As he was telling this story, Rubio motioned to some of the service staff at the Kemp dinner. They stopped to listen to him. “It all starts with our people,” Rubio continued. “In the kitchens of our hotels. In the landscaping crews that work in our neighborhoods. In the late-night janitorial shifts that clean our offices. There you will find the dreams America was built on. There you will find the promise of tomorrow. Their journey is our nation’s destiny. And if they can give their children what our parents gave us, the 21st-century America will be the single greatest nation that man has ever known.”

People at the dinner say that there was a hushed silence for a second as Rubio concluded with this refrain. Then a roaring ovation swelled and filled the room.

The Republican Party has a long way to go before it revives itself as a majority party. But that speech signifies a moment in that revival. And I would say the last month has marked a moment.

Over the past month, the Republican Party has changed far more than I expected. First, the people at the ideological extremes of the party have begun to self-ghettoize.
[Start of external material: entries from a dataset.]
-- ==== Sys2Proof/Laws/CanonicalSteps.lean ====
section
/-! SUPPORT. Every operation of Machine/Steps.lean keeps the canonical forms of memory and of the registers. -/

set_option simprocs false
set_option linter.unusedTactic false
set_option linter.unusedSimpArgs false
set_option linter.unreachableTactic false

namespace Sys2Proof.Machine

theorem gramReads_canonical (s : State) (q : Seq) (props : List Nat) (h_s : Canonical s) :
    Canonical (State.gramReads s q props) := by
  unfold State.gramReads
  repeat' (first
    | intro _ | with_reducible assumption | with_reducible apply event_canonical | with_reducible apply memCe_canonical
    | with_reducible apply canonical_ite | with_reducible refine canonical_foldl ?_ ?_
    | with_reducible refine canonical_foldl_snd ?_ ?_ | with_reducible refine canonical_foldl_fst ?_ ?_
    | with_reducible refine canonical_getD ?_ ?_ | simp only [canonical_mk]
    | with_reducible refine canonicalOpt_eq (by with_reducible assumption) ?_
    | with_reducible refine canonicalOptFst_eq (by with_reducible assumption) ?_
    | with_reducible refine canonicalOptFst_eq_1 (by with_reducible assumption) ?_ | split
    | with_reducible apply canonicalOpt_none | with_reducible apply canonicalOpt_some
    | with_reducible apply canonicalOpt_map | with_reducible apply canonicalOpt_ite
    | with_reducible apply canonicalOpt_bind | with_reducible apply canonicalOpt_foldl
    | with_reducible apply canonicalOpt_bind_fst | with_reducible apply canonicalOpt_bind_any
    | with_reducible apply canonicalOptFst_none | with_reducible apply canonicalOptFst_some
    | with_reducible apply canonicalOptFst_map | with_reducible apply canonicalOptFst_ite
    | with_reducible apply canonicalOptFst_bind | with_reducible apply canonicalOptFst_foldl
    | with_reducible apply canonicalOptFst_bind_opt | with_reducible apply canonicalOptFst_bind_any
    | with_reducible apply canonicalOptSnd_none | with_reducible apply canonicalOptSnd_some
    | with_reducible refine canonical_pair_eq (by with_reducible assumption) ?_ | with_reducible apply canonicalOptSnd_ite
    | with_reducible apply canonical_ite_fst)

theorem noteStop_canonical (s : State) (q : Seq) (stop : Option Nat) (h_s : Canonical s) :
    Canonical (State.noteStop s q stop) := by
  unfold State.noteStop
  repeat' (first
    | intro _ | with_reducible assumption | with_reducible apply event_canonical | with_reducible apply memUe_canonical
    | with_reducible apply canonical_ite | simp only [canonical_mk] | split)

theorem sampleCommit_canonical (s : State) (q : Seq) (r : Sampled) (props : Nat) (h_s : Canonical s) :
    Canonical (State.sampleCommit s q r props) := by
  unfold State.sampleCommit
  repeat' (first
    | intro _ | with_reducible assumption | with_reducible apply bump_canonical
    | with_reducible apply commitToken_canonical | with_reducible apply countSel_canonical
    | with_reducible apply endSeq_canonical | with_reducible apply noteStop_canonical
    | with_reducible apply spillEntries_canonical | with_reducible apply canonical_ite
    | with_reducible apply canonical_ite_fst | with_reducible apply canonical_ite_snd
    | with_reducible refine canonical_foldl ?_ ?_ | with_reducible refine canonical_foldl_snd ?_ ?_
    | with_reducible refine canonical_foldl_fst ?_ ?_ | with_reducible refine canonical_getD ?_ ?_
    | simp only [canonical_mk] | with_reducible refine canonicalOpt_eq (by with_reducible assumption) ?_
    | with_reducible refine canonicalOptFst_eq (by with_reducible assumption) ?_
    | with_reducible refine canonicalOptFst_eq_1 (by with_reducible assumption) ?_ | split
    | with_reducible apply canonicalOpt_none | with_reducible apply canonicalOpt_some
    | with_reducible apply canonicalOpt_map | with_reducible apply canonicalOpt_ite
    | with_reducible apply canonicalOpt_bind | with_reducible apply canonicalOpt_foldl
    | with_reducible apply canonicalOpt_bind_fst | with_reducible apply canonicalOpt_bind_any
    | with_reducible apply canonicalOptFst_none | with_reducible apply canonicalOptFst_some
    | with_reducible apply canonicalOptFst_map | with_reducible apply canonicalOptFst_ite
    | with_reducible apply canonicalOptFst_bind | with_reducible apply canonicalOptFst_foldl
    | with_reducible apply canonicalOptFst_bind_opt | with_reducible apply canonicalOptFst_bind_any
    | with_reducible apply canonicalOptSnd_none | with_reducible apply canonicalOptSnd_some
    | with_reducible apply canonicalOptSnd_ite)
The Tea Party movement attracted many people who are drawn to black and white certainties and lock-step unity. People like that have a tendency to migrate from mainstream politics, which is inevitably messy and impure, to ever more marginal oases of purity.

Jim DeMint, for example, is leaving the Senate to go lead the Heritage Foundation. He is leaving the center of the action, where immigration, tax and other reforms will be crafted, for a political advocacy organization known more for ideological purity and fund-raising prowess than for creativity, curiosity or intellectual innovation.

Second, politics is being reborn. For a time, Republican candidates like Richard Mourdock of Indiana proudly declared that they didn’t believe in compromise. Political activists spent more time purging deviationists than in trying to attract new converts.

But that mania has passed. There are increasing signs that House Republicans are willing to unite behind Speaker John Boehner so he can cut a deal to avert the “fiscal cliff.” There has been an epidemic of open-mindedness as Republicans try to win minority votes and create a version of their party that can be competitive in states like Connecticut and California.

Finally, there has even been some shifting of economic values, or at least in how the party presents those values. The other speaker at the Kemp dinner was Representative Paul Ryan, who spoke about how to alleviate poverty. He didn’t abandon any of his fundamental beliefs, but he framed those beliefs in a more welcoming way and opened up room for growth and new thinking.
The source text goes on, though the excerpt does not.